START DATA TO PROCESS

-- ==== Sys2Proof/Machine/RegsChannel.lean ====
section
/-! DEFINITION. The registers and fields of the blocks FIRN, MOR, FLOE, BRTH: addresses and resets
from spec/21_register_index.md (R554), fields and access types (R10) from the field table of the chapter that owns the block. -/

namespace Sys2Proof.Machine

def Reg.FIRN_STATUS : Reg := ⟨0x0200000, 0x400, 272, 0x0, 1, fun _ _ => 0x00000000⟩
def Fld.FIRN_STATUS_MN : Fld := ⟨Reg.FIRN_STATUS, 16, 12, .ro⟩
def Fld.FIRN_STATUS_VALID : Fld := ⟨Reg.FIRN_STATUS, 15, 1, .ro⟩
def Fld.FIRN_STATUS_WRITE : Fld := ⟨Reg.FIRN_STATUS, 14, 1, .ro⟩
def Fld.FIRN_STATUS_BD : Fld := ⟨Reg.FIRN_STATUS, 13, 1, .ro⟩
def Fld.FIRN_STATUS_LAST_TEST : Fld := ⟨Reg.FIRN_STATUS, 6, 2, .ro⟩
def Fld.FIRN_STATUS_LSTATE : Fld := ⟨Reg.FIRN_STATUS, 0, 3, .ro⟩
def Reg.FIRN_EVENT : Reg := ⟨0x0200004, 0x400, 272, 0x0, 1, fun _ _ => 0x00000000⟩
def Fld.FIRN_EVENT_PROG_DONE : Fld := ⟨Reg.FIRN_EVENT, 11, 1, .w1c⟩
def Fld.FIRN_EVENT_MERGE : Fld := ⟨Reg.FIRN_EVENT, 10, 1, .w1c⟩
def Fld.FIRN_EVENT_INHIBIT : Fld := ⟨Reg.FIRN_EVENT, 9, 1, .w1c⟩
def Fld.FIRN_EVENT_GAIN : Fld := ⟨Reg.FIRN_EVENT, 8, 1, .w1c⟩
def Fld.FIRN_EVENT_ERASED : Fld := ⟨Reg.FIRN_EVENT, 7, 1, .w1c⟩
def Fld.FIRN_EVENT_FALLBACK : Fld := ⟨Reg.FIRN_EVENT, 6, 1, .w1c⟩
def Fld.FIRN_EVENT_LOCK_LOST : Fld := ⟨Reg.FIRN_EVENT, 5, 1, .w1c⟩
def Fld.FIRN_EVENT_OOS : Fld := ⟨Reg.FIRN_EVENT, 4, 1, .w1c⟩
def Fld.FIRN_EVENT_TEST_FAIL : Fld := ⟨Reg.FIRN_EVENT, 3, 1, .w1c⟩
def Fld.FIRN_EVENT_TEST_PASS : Fld := ⟨Reg.FIRN_EVENT, 2, 1, .w1c⟩
def Fld.FIRN_EVENT_MIGRATED : Fld := ⟨Reg.FIRN_EVENT, 1, 1, .w1c⟩
def Fld.FIRN_EVENT_FAULT : Fld := ⟨Reg.FIRN_EVENT, 0, 1, .w1c⟩
def Reg.FIRN_EVENT_EN : Reg := ⟨0x0200008, 0x400, 272, 0x0, 1, fun _ _ => 0x00000FFF⟩
def Fld.FIRN_EVENT_EN_PROG_DONE : Fld := ⟨Reg.FIRN_EVENT_EN, 11, 1, .rw⟩
def Fld.FIRN_EVENT_EN_MERGE : Fld := ⟨Reg.FIRN_EVENT_EN, 10, 1, .rw⟩
def Fld.FIRN_EVENT_EN_INHIBIT : Fld := ⟨Reg.FIRN_EVENT_EN, 9, 1, .rw⟩
def Fld.FIRN_EVENT_EN_GAIN : Fld := ⟨Reg.FIRN_EVENT_EN, 8, 1, .rw⟩
def Fld.FIRN_EVENT_EN_ERASED : Fld := ⟨Reg.FIRN_EVENT_EN, 7, 1, .rw⟩
def Fld.FIRN_EVENT_EN_FALLBACK : Fld := ⟨Reg.FIRN_EVENT_EN, 6, 1, .rw⟩
def Fld.FIRN_EVENT_EN_LOCK_LOST : Fld := ⟨Reg.FIRN_EVENT_EN, 5, 1, .rw⟩
def Fld.FIRN_EVENT_EN_OOS : Fld := ⟨Reg.FIRN_EVENT_EN, 4, 1, .rw⟩
def Fld.FIRN_EVENT_EN_TEST_FAIL : Fld := ⟨Reg.FIRN_EVENT_EN, 3, 1, .rw⟩
def Fld.FIRN_EVENT_EN_TEST_PASS : Fld := ⟨Reg.FIRN_EVENT_EN, 2, 1, .rw⟩
def Fld.FIRN_EVENT_EN_MIGRATED : Fld := ⟨Reg.FIRN_EVENT_EN, 1, 1, .rw⟩
def Fld.FIRN_EVENT_EN_FAULT : Fld := ⟨Reg.FIRN_EVENT_EN, 0, 1, .rw⟩
def Reg.FIRN_PROG : Reg := ⟨0x020000C, 0x400, 272, 0x0, 1, fun _ _ => 0x00000000⟩
def Fld.FIRN_PROG_VERSION : Fld := ⟨Reg.FIRN_PROG, 0, 16, .ro⟩
def Reg.FIRN_CNT : Reg := ⟨0x0200010, 0x400, 272, 0x0, 1, fun _ _ => 0x00000000⟩
def Fld.FIRN_CNT_FAULTS : Fld := ⟨Reg.FIRN_CNT, 24, 8, .ro⟩
def Fld.FIRN_CNT_MIGRATIONS : Fld := ⟨Reg.FIRN_CNT, 0, 16, .ro⟩
def Reg.FIRN_BEAM : Reg := ⟨0x0200018, 0x400, 272, 0x4, 4, fun _ _ => 0x00060000⟩
def Fld.FIRN_BEAM_RATE : Fld := ⟨Reg.FIRN_BEAM, 20, 12, .ro⟩
def Fld.FIRN_BEAM_TSTATE : Fld := ⟨Reg.FIRN_BEAM, 16, 3, .ro⟩
def Fld.FIRN_BEAM_MSE : Fld := ⟨Reg.FIRN_BEAM, 0, 16, .ro⟩
def Reg.FIRN_AGC : Reg := ⟨0x0200028, 0x400, 272, 0x4, 4, fun _ _ => 0x10000000⟩
def Fld.FIRN_AGC_GAIN : Fld := ⟨Reg.FIRN_AGC, 16, 16, .ro⟩
def Fld.FIRN_AGC_AMP : Fld := ⟨Reg.FIRN_AGC, 0, 16, .ro⟩
def Reg.FIRN_CNT_FRAME : Reg := ⟨0x0200038, 0x400, 272, 0x0, 1, fun _ _ => 0x00000000⟩
def Fld.FIRN_CNT_FRAME_COUNT : Fld := ⟨Reg.FIRN_CNT_FRAME, 0, 32, .rc⟩
def Reg.FIRN_CNT_FALLBACK : Reg := ⟨0x020003C, 0x400, 272, 0x0, 1, fun _ _ => 0x00000000⟩
def Fld.FIRN_CNT_FALLBACK_COUNT : Fld := ⟨Reg.FIRN_CNT_FALLBACK, 0, 32, .rc⟩
def Reg.FIRN_CNT_ERASED : Reg := ⟨0x0200040, 0x400, 272, 0x0, 1, fun _ _ => 0x00000000⟩
def Fld.FIRN_CNT_ERASED_COUNT : Fld := ⟨Reg.FIRN_CNT_ERASED, 0, 32, .rc⟩
def Reg.FIRN_CNT_DEFECT : Reg := ⟨0x0200044, 0x400, 272, 0x0, 1, fun _ _ => 0x00000000⟩
def Fld.FIRN_CNT_DEFECT_COUNT : Fld := ⟨Reg.FIRN_CNT_DEFECT, 0, 32, .rc⟩
def Reg.FIRN_CNT_MERGE : Reg := ⟨0x0200048, 0x400, 272, 0x0, 1, fun _ _ => 0x00000000⟩
def Fld.FIRN_CNT_MERGE_COUNT : Fld := ⟨Reg.FIRN_CNT_MERGE, 0, 32, .rc⟩
def Reg.FIRN_CNT_INHIBIT : Reg := ⟨0x020004C, 0x400, 272, 0x0, 1, fun _ _ => 0x00000000⟩
def Fld.FIRN_CNT_INHIBIT_COUNT : Fld := ⟨Reg.FIRN_CNT_INHIBIT, 0, 32, .rc⟩
def Reg.FIRN_TAP : Reg := ⟨0x0200200, 0x400, 272, 0x4, 120, fun _ _ => 0x00000000⟩
def Fld.FIRN_TAP_TAP_HI : Fld := ⟨Reg.FIRN_TAP, 16, 16, .ro⟩
def Fld.FIRN_TAP_TAP_LO : Fld := ⟨Reg.FIRN_TAP, 0, 16, .ro⟩
def Reg.FIRN_GCFG : Reg := ⟨0x0250000, 0x0, 1, 0x0, 1, fun _ _ => 0x13880300⟩
def Fld.FIRN_GCFG_IDLE_HOLD_US : Fld := ⟨Reg.FIRN_GCFG, 16, 16, .rw⟩
def Fld.FIRN_GCFG_FAULT_LIMIT : Fld := ⟨Reg.FIRN_GCFG, 8, 8, .rw⟩
def Reg.FIRN_GSTAT : Reg := ⟨0x0250004, 0x0, 1, 0x0, 1, fun _ _ => 0x00000000⟩
def Fld.FIRN_GSTAT_BOUND : Fld := ⟨Reg.FIRN_GSTAT, 16, 9, .ro⟩
def Fld.FIRN_GSTAT_OOS : Fld := ⟨Reg.FIRN_GSTAT, 0, 9, .ro⟩
def Reg.FIRN_RD_CFG : Reg := ⟨0x0250008, 0x0, 1, 0x0, 1, fun _ _ => 0x80376CA0⟩
def Fld.FIRN_RD_CFG_ACQ_BITS : Fld := ⟨Reg.FIRN_RD_CFG, 24, 8, .rw⟩
def Fld.FIRN_RD_CFG_KP_ACQ : Fld := ⟨Reg.FIRN_RD_CFG, 20, 4, .rw⟩
def Fld.FIRN_RD_CFG_KI_ACQ : Fld := ⟨Reg.FIRN_RD_CFG, 16, 4, .rw⟩
def Fld.FIRN_RD_CFG_KP_TRK : Fld := ⟨Reg.FIRN_RD_CFG, 12, 4, .rw⟩
def Fld.FIRN_RD_CFG_KI_TRK : Fld := ⟨Reg.FIRN_RD_CFG, 8, 4, .rw⟩
def Fld.FIRN_RD_CFG_MU : Fld := ⟨Reg.FIRN_RD_CFG, 4, 4, .rw⟩
def Reg.FIRN_AGC_CFG : Reg := ⟨0x025000C, 0x0, 1, 0x0, 1, fun _ _ => 0x40108EC0⟩
def Fld.FIRN_AGC_CFG_AGC_TGT : Fld := ⟨Reg.FIRN_AGC_CFG, 24, 8, .rw⟩
def Fld.FIRN_AGC_CFG_A_T : Fld := ⟨Reg.FIRN_AGC_CFG, 16, 8, .rw⟩
def Fld.FIRN_AGC_CFG_AGC_SHIFT_ACQ : Fld := ⟨Reg.FIRN_AGC_CFG, 12, 4, .rw⟩
def Fld.FIRN_AGC_CFG_AGC_SHIFT_TRK : Fld := ⟨Reg.FIRN_AGC_CFG, 8, 4, .rw⟩
def Fld.FIRN_AGC_CFG_DC_SHIFT : Fld := ⟨Reg.FIRN_AGC_CFG, 4, 4, .rw⟩
def Reg.FIRN_DEF_CFG : Reg := ⟨0x0250010, 0x0, 1, 0x0, 1, fun _ _ => 0x40C08410⟩
def Fld.FIRN_DEF_CFG_DROP_TH : Fld := ⟨Reg.FIRN_DEF_CFG, 24, 8, .rw⟩
def Fld.FIRN_DEF_CFG_OVER_TH : Fld := ⟨Reg.FIRN_DEF_CFG, 16, 8, .rw⟩
def Fld.FIRN_DEF_CFG_DROP_N : Fld := ⟨Reg.FIRN_DEF_CFG, 12, 4, .rw⟩
def Fld.FIRN_DEF_CFG_DEF_PRE : Fld := ⟨Reg.FIRN_DEF_CFG, 6, 6, .rw⟩
def Fld.FIRN_DEF_CFG_DEF_POST : Fld := ⟨Reg.FIRN_DEF_CFG, 0, 6, .rw⟩
def Reg.FIRN_SYNC_CFG : Reg := ⟨0x0250014, 0x0, 1, 0x0, 1, fun _ _ => 0x10006610⟩
def Fld.FIRN_SYNC_CFG_ERASE_MAX : Fld := ⟨Reg.FIRN_SYNC_CFG, 16, 16, .rw⟩
def Fld.FIRN_SYNC_CFG_SYNC_TOL : Fld := ⟨Reg.FIRN_SYNC_CFG, 12, 4, .rw⟩
def Fld.FIRN_SYNC_CFG_SYNC_WIN : Fld := ⟨Reg.FIRN_SYNC_CFG, 6, 6, .rw⟩
def Fld.FIRN_SYNC_CFG_LLR_FRAC : Fld := ⟨Reg.FIRN_SYNC_CFG, 4, 2, .rw⟩
def Reg.FIRN_BD_CFG : Reg := ⟨0x0250018, 0x0, 1, 0x0, 1, fun _ _ => 0x000228C0⟩
def Fld.FIRN_BD_CFG_BD_ERASE_TH : Fld := ⟨Reg.FIRN_BD_CFG, 16, 8, .rw⟩
def Fld.FIRN_BD_CFG_RE_WR_X : Fld := ⟨Reg.FIRN_BD_CFG, 12, 4, .rw⟩
def Fld.FIRN_BD_CFG_WR_X : Fld := ⟨Reg.FIRN_BD_CFG, 8, 4, .rw⟩
def Fld.FIRN_BD_CFG_RD_X : Fld := ⟨Reg.FIRN_BD_CFG, 4, 4, .rw⟩
def Reg.FIRN_LANE_CMD : Reg := ⟨0x025001C, 0x0, 1, 0x0, 1, fun _ _ => 0x00000000⟩
def Fld.FIRN_LANE_CMD_OP : Fld := ⟨Reg.FIRN_LANE_CMD, 8, 3, .wo⟩
def Reg.FIRN_LANE_STAT : Reg := ⟨0x0250020, 0x0, 1, 0x0, 1, fun _ _ => 0x00000000⟩
def Fld.FIRN_LANE_STAT_BUSY : Fld := ⟨Reg.FIRN_LANE_STAT, 31, 1, .ro⟩
def Fld.FIRN_LANE_STAT_RESULT : Fld := ⟨Reg.FIRN_LANE_STAT, 28, 3, .ro⟩
def Fld.FIRN_LANE_STAT_TO : Fld := ⟨Reg.FIRN_LANE_STAT, 16, 9, .ro⟩
def Fld.FIRN_LANE_STAT_FROM : Fld := ⟨Reg.FIRN_LANE_STAT, 0, 9, .ro⟩
def Reg.FIRN_EVT_SUM : Reg := ⟨0x0250040, 0x4, 9, 0x0, 1, fun _ _ => 0x00000000⟩
def Fld.FIRN_EVT_SUM_SUM : Fld := ⟨Reg.FIRN_EVT_SUM, 0, 32, .ro⟩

END DATA TO PROCESS

EXERCISE INSTRUCTIONS: In the entries above, find the line holding "def Fld.FIRN_CNT_FAULTS : Fld" and the line holding "def Fld.FIRN_CNT_ERASED_COUNT : Fld", then retype exactly those two lines and every line between them, and nothing else.

OUTPUT FOR THIS TASK:
def Fld.FIRN_CNT_FAULTS : Fld := ⟨Reg.FIRN_CNT, 24, 8, .ro⟩
def Fld.FIRN_CNT_MIGRATIONS : Fld := ⟨Reg.FIRN_CNT, 0, 16, .ro⟩
def Reg.FIRN_BEAM : Reg := ⟨0x0200018, 0x400, 272, 0x4, 4, fun _ _ => 0x00060000⟩
def Fld.FIRN_BEAM_RATE : Fld := ⟨Reg.FIRN_BEAM, 20, 12, .ro⟩
def Fld.FIRN_BEAM_TSTATE : Fld := ⟨Reg.FIRN_BEAM, 16, 3, .ro⟩
def Fld.FIRN_BEAM_MSE : Fld := ⟨Reg.FIRN_BEAM, 0, 16, .ro⟩
def Reg.FIRN_AGC : Reg := ⟨0x0200028, 0x400, 272, 0x4, 4, fun _ _ => 0x10000000⟩
def Fld.FIRN_AGC_GAIN : Fld := ⟨Reg.FIRN_AGC, 16, 16, .ro⟩
def Fld.FIRN_AGC_AMP : Fld := ⟨Reg.FIRN_AGC, 0, 16, .ro⟩
def Reg.FIRN_CNT_FRAME : Reg := ⟨0x0200038, 0x400, 272, 0x0, 1, fun _ _ => 0x00000000⟩
def Fld.FIRN_CNT_FRAME_COUNT : Fld := ⟨Reg.FIRN_CNT_FRAME, 0, 32, .rc⟩
def Reg.FIRN_CNT_FALLBACK : Reg := ⟨0x020003C, 0x400, 272, 0x0, 1, fun _ _ => 0x00000000⟩
def Fld.FIRN_CNT_FALLBACK_COUNT : Fld := ⟨Reg.FIRN_CNT_FALLBACK, 0, 32, .rc⟩
def Reg.FIRN_CNT_ERASED : Reg := ⟨0x0200040, 0x400, 272, 0x0, 1, fun _ _ => 0x00000000⟩
def Fld.FIRN_CNT_ERASED_COUNT : Fld := ⟨Reg.FIRN_CNT_ERASED, 0, 32, .rc⟩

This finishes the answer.